Task description —
Write out all the data again, exactly.

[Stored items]

/-! ### MAC frames (R290, R332) -/

/-- Addressing mode of an address. -/
def Addr.mode : Addr → Nat
  | .none => 0
  | .short _ => 2
  | .ext _ => 3

def Addr.octets : Addr → List Byte
  | .none => []
  | .short a => leBytes 2 a
  | .ext x => leBytes 8 x

/-- The Auxiliary Security Header: control, counter, and the key index in mode 1 (R332). -/
def SecHdr.octets (h : SecHdr) : List Byte :=
  leBytes 1 (h.level + 8 * h.mode) ++ leBytes 4 h.counter ++ (if h.mode = 1 then leBytes 1 h.keyIndex else [])

/-- Header IEs of a frame that the Quatos builds: Time Correction in an Enh-Ack (R318), and the terminator before payload IEs. -/
def MacFrame.headerIes (f : MacFrame) : List Byte :=
  (match f.timeCorr with
    | some c => leBytes 2 (2 + 0x1E * 128) ++ leBytes 2 ((c % 4096).toNat)
    | none => [])
    ++ (if f.ies.isEmpty then [] else leBytes 2 0x3F00)

/-- The MAC header of a frame that the Quatos builds: frame control, sequence number, at most one PAN ID, addresses, security
and header IEs. A frame with a source has one PAN ID, that of the destination where there is one. -/
def MacFrame.header (f : MacFrame) : List Byte :=
  let hie := f.headerIes
  let fcf := f.ftype + (if f.sec.isSome then 8 else 0) + (if f.ackReq then 32 else 0) + (if f.dst = .none then 0 else 64)
    + (if hie.isEmpty then 0 else 512) + 1024 * f.dst.mode + 4096 * f.version + 16384 * f.src.mode
  let pan := if f.src = .none then [] else leBytes 2 f.panId
  leBytes 2 fcf ++ leBytes 1 f.seq ++ (if f.dst = .none then [] else pan) ++ f.dst.octets ++ (if f.dst = .none then pan else [])
    ++ f.src.octets ++ (match f.sec with
      | some h => h.octets
      | none => []) ++ hie

/-- The identifier of a MAC command, as an octet. -/
def MacFrame.cmdOctets (f : MacFrame) : List Byte :=
  match f.cmd with
  | some c => leBytes 1 c
  | none => []

/-- What CCM* authenticates only, and what it may encrypt too: the identifier of a MAC command is open where no payload IE stands
before it. -/
def MacFrame.openPart (f : MacFrame) : List Byte := f.header ++ (if f.ies.isEmpty then f.cmdOctets else [])
def MacFrame.closedPart (f : MacFrame) : List Byte := f.ies ++ (if f.ies.isEmpty then [] else f.cmdOctets) ++ f.payload

/-- The CCM* nonce: source extended address, frame counter, security level (R332). -/
def ccmNonce (ext : Nat) (h : SecHdr) : List Byte := beBytes 8 ext ++ beBytes 4 h.counter ++ beBytes 1 h.level

/-- A frame's octets without its FCS, secured under a key where it has a security header (R333, R344). -/
def MacFrame.octets (f : MacFrame) (key : List Byte) : List Byte :=
  f.openPart ++ (match f.sec with
    | some h => ccmSeal key (ccmNonce Config.brId.toNat h) h.level f.openPart f.closedPart
    | none => f.closedPart)

/-- Header IEs of some octets: element identifier and content; whether payload IEs follow; and the octets they take. -/
def walkIes : Nat → List Byte → List (Nat × List Byte) × Bool × Nat
  | 0, _ => ([], false, 0)
  | n + 1, b =>
    let w := leField b 0 2
    let len := w % 128
    let id := w / 128 % 256
    if b.length < 2 then ([], false, 0)
    else if id = 0x7E then ([], true, 2)
    else if id = 0x7F then ([], false, 2)
    else
      let x := walkIes n (b.drop (2 + len))
      ((id, (b.drop 2).take len) :: x.1, x.2.1, 2 + len + x.2.2)

/-- An address of some octets, by its mode. -/
def addrOf (mode : Nat) (b : List Byte) (i : Nat) : Addr :=
  if mode = 2 then .short (leField b i 2) else if mode = 3 then .ext (leField b i 8) else .none

def addrLen (mode : Nat) : Nat := if mode = 2 then 2 else if mode = 3 then 8 else 0

/-- Which PAN IDs a frame control field says are present: destination's and source's (IEEE 802.15.4-2020, table 7-2). -/
def panFields (ver dm sm : Nat) (comp : Bool) : Bool × Bool :=
  if ver < 2 then (dm != 0, sm != 0 && !comp)
  else if dm = 0 ∧ sm = 0 then (comp, false)
  else if sm = 0 then (!comp, false)
  else if dm = 0 then (false, !comp)
  else if dm = 3 ∧ sm = 3 then (!comp, false)
  else (true, !comp)

/-- The part of a frame that CCM* may have encrypted, in clear: payload IEs, the identifier of a command after them, the payload. -/
def MacFrame.opened (f : MacFrame) (plain : List Byte) : MacFrame :=
  if f.payIes then
    let n := iesLength plain.length plain
    let rest := plain.drop n
    { f with ies := plain.take n, cmd := if f.ftype = 3 then rest.head?.map (fun c => c.toNat) else none,
             payload := if f.ftype = 3 then rest.drop 1 else rest }
  else { f with payload := plain }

Exercise output —
/-! ### MAC frames (R290, R332) -/

/-- Addressing mode of an address. -/
def Addr.mode : Addr → Nat
  | .none => 0
  | .short _ => 2
  | .ext _ => 3

def Addr.octets : Addr → List Byte
  | .none => []
  | .short a => leBytes 2 a
  | .ext x => leBytes 8 x

/-- The Auxiliary Security Header: control, counter, and the key index in mode 1 (R332). -/
def SecHdr.octets (h : SecHdr) : List Byte :=
  leBytes 1 (h.level + 8 * h.mode) ++ leBytes 4 h.counter ++ (if h.mode = 1 then leBytes 1 h.keyIndex else [])

/-- Header IEs of a frame that the Quatos builds: Time Correction in an Enh-Ack (R318), and the terminator before payload IEs. -/
def MacFrame.headerIes (f : MacFrame) : List Byte :=
  (match f.timeCorr with
    | some c => leBytes 2 (2 + 0x1E * 128) ++ leBytes 2 ((c % 4096).toNat)
    | none => [])
    ++ (if f.ies.isEmpty then [] else leBytes 2 0x3F00)

/-- The MAC header of a frame that the Quatos builds: frame control, sequence number, at most one PAN ID, addresses, security
and header IEs. A frame with a source has one PAN ID, that of the destination where there is one. -/
def MacFrame.header (f : MacFrame) : List Byte :=
  let hie := f.headerIes
  let fcf := f.ftype + (if f.sec.isSome then 8 else 0) + (if f.ackReq then 32 else 0) + (if f.dst = .none then 0 else 64)
    + (if hie.isEmpty then 0 else 512) + 1024 * f.dst.mode + 4096 * f.version + 16384 * f.src.mode
  let pan := if f.src = .none then [] else leBytes 2 f.panId
  leBytes 2 fcf ++ leBytes 1 f.seq ++ (if f.dst = .none then [] else pan) ++ f.dst.octets ++ (if f.dst = .none then pan else [])
    ++ f.src.octets ++ (match f.sec with
      | some h => h.octets
      | none => []) ++ hie

/-- The identifier of a MAC command, as an octet. -/
def MacFrame.cmdOctets (f : MacFrame) : List Byte :=
  match f.cmd with
  | some c => leBytes 1 c
  | none => []

/-- What CCM* authenticates only, and what it may encrypt too: the identifier of a MAC command is open where no payload IE stands
before it. -/
def MacFrame.openPart (f : MacFrame) : List Byte := f.header ++ (if f.ies.isEmpty then f.cmdOctets else [])
def MacFrame.closedPart (f : MacFrame) : List Byte := f.ies ++ (if f.ies.isEmpty then [] else f.cmdOctets) ++ f.payload

/-- The CCM* nonce: source extended address, frame counter, security level (R332). -/
def ccmNonce (ext : Nat) (h : SecHdr) : List Byte := beBytes 8 ext ++ beBytes 4 h.counter ++ beBytes 1 h.level

/-- A frame's octets without its FCS, secured under a key where it has a security header (R333, R344). -/
def MacFrame.octets (f : MacFrame) (key : List Byte) : List Byte :=
  f.openPart ++ (match f.sec with
    | some h => ccmSeal key (ccmNonce Config.brId.toNat h) h.level f.openPart f.closedPart
    | none => f.closedPart)

/-- Header IEs of some octets: element identifier and content; whether payload IEs follow; and the octets they take. -/
def walkIes : Nat → List Byte → List (Nat × List Byte) × Bool × Nat
  | 0, _ => ([], false, 0)
  | n + 1, b =>
    let w := leField b 0 2
    let len := w % 128
    let id := w / 128 % 256
    if b.length < 2 then ([], false, 0)
    else if id = 0x7E then ([], true, 2)
    else if id = 0x7F then ([], false, 2)
    else
      let x := walkIes n (b.drop (2 + len))
      ((id, (b.drop 2).take len) :: x.1, x.2.1, 2 + len + x.2.2)

/-- An address of some octets, by its mode. -/
def addrOf (mode : Nat) (b : List Byte) (i : Nat) : Addr :=
  if mode = 2 then .short (leField b i 2) else if mode = 3 then .ext (leField b i 8) else .none

def addrLen (mode : Nat) : Nat := if mode = 2 then 2 else if mode = 3 then 8 else 0

/-- Which PAN IDs a frame control field says are present: destination's and source's (IEEE 802.15.4-2020, table 7-2). -/
def panFields (ver dm sm : Nat) (comp : Bool) : Bool × Bool :=
  if ver < 2 then (dm != 0, sm != 0 && !comp)
  else if dm = 0 ∧ sm = 0 then (comp, false)
  else if sm = 0 then (!comp, false)
  else if dm = 0 then (false, !comp)
  else if dm = 3 ∧ sm = 3 then (!comp, false)
  else (true, !comp)

/-- The part of a frame that CCM* may have encrypted, in clear: payload IEs, the identifier of a command after them, the payload. -/
def MacFrame.opened (f : MacFrame) (plain : List Byte) : MacFrame :=
  if f.payIes then
    let n := iesLength plain.length plain
    let rest := plain.drop n
    { f with ies := plain.take n, cmd := if f.ftype = 3 then rest.head?.map (fun c => c.toNat) else none,
             payload := if f.ftype = 3 then rest.drop 1 else rest }
  else { f with payload := plain }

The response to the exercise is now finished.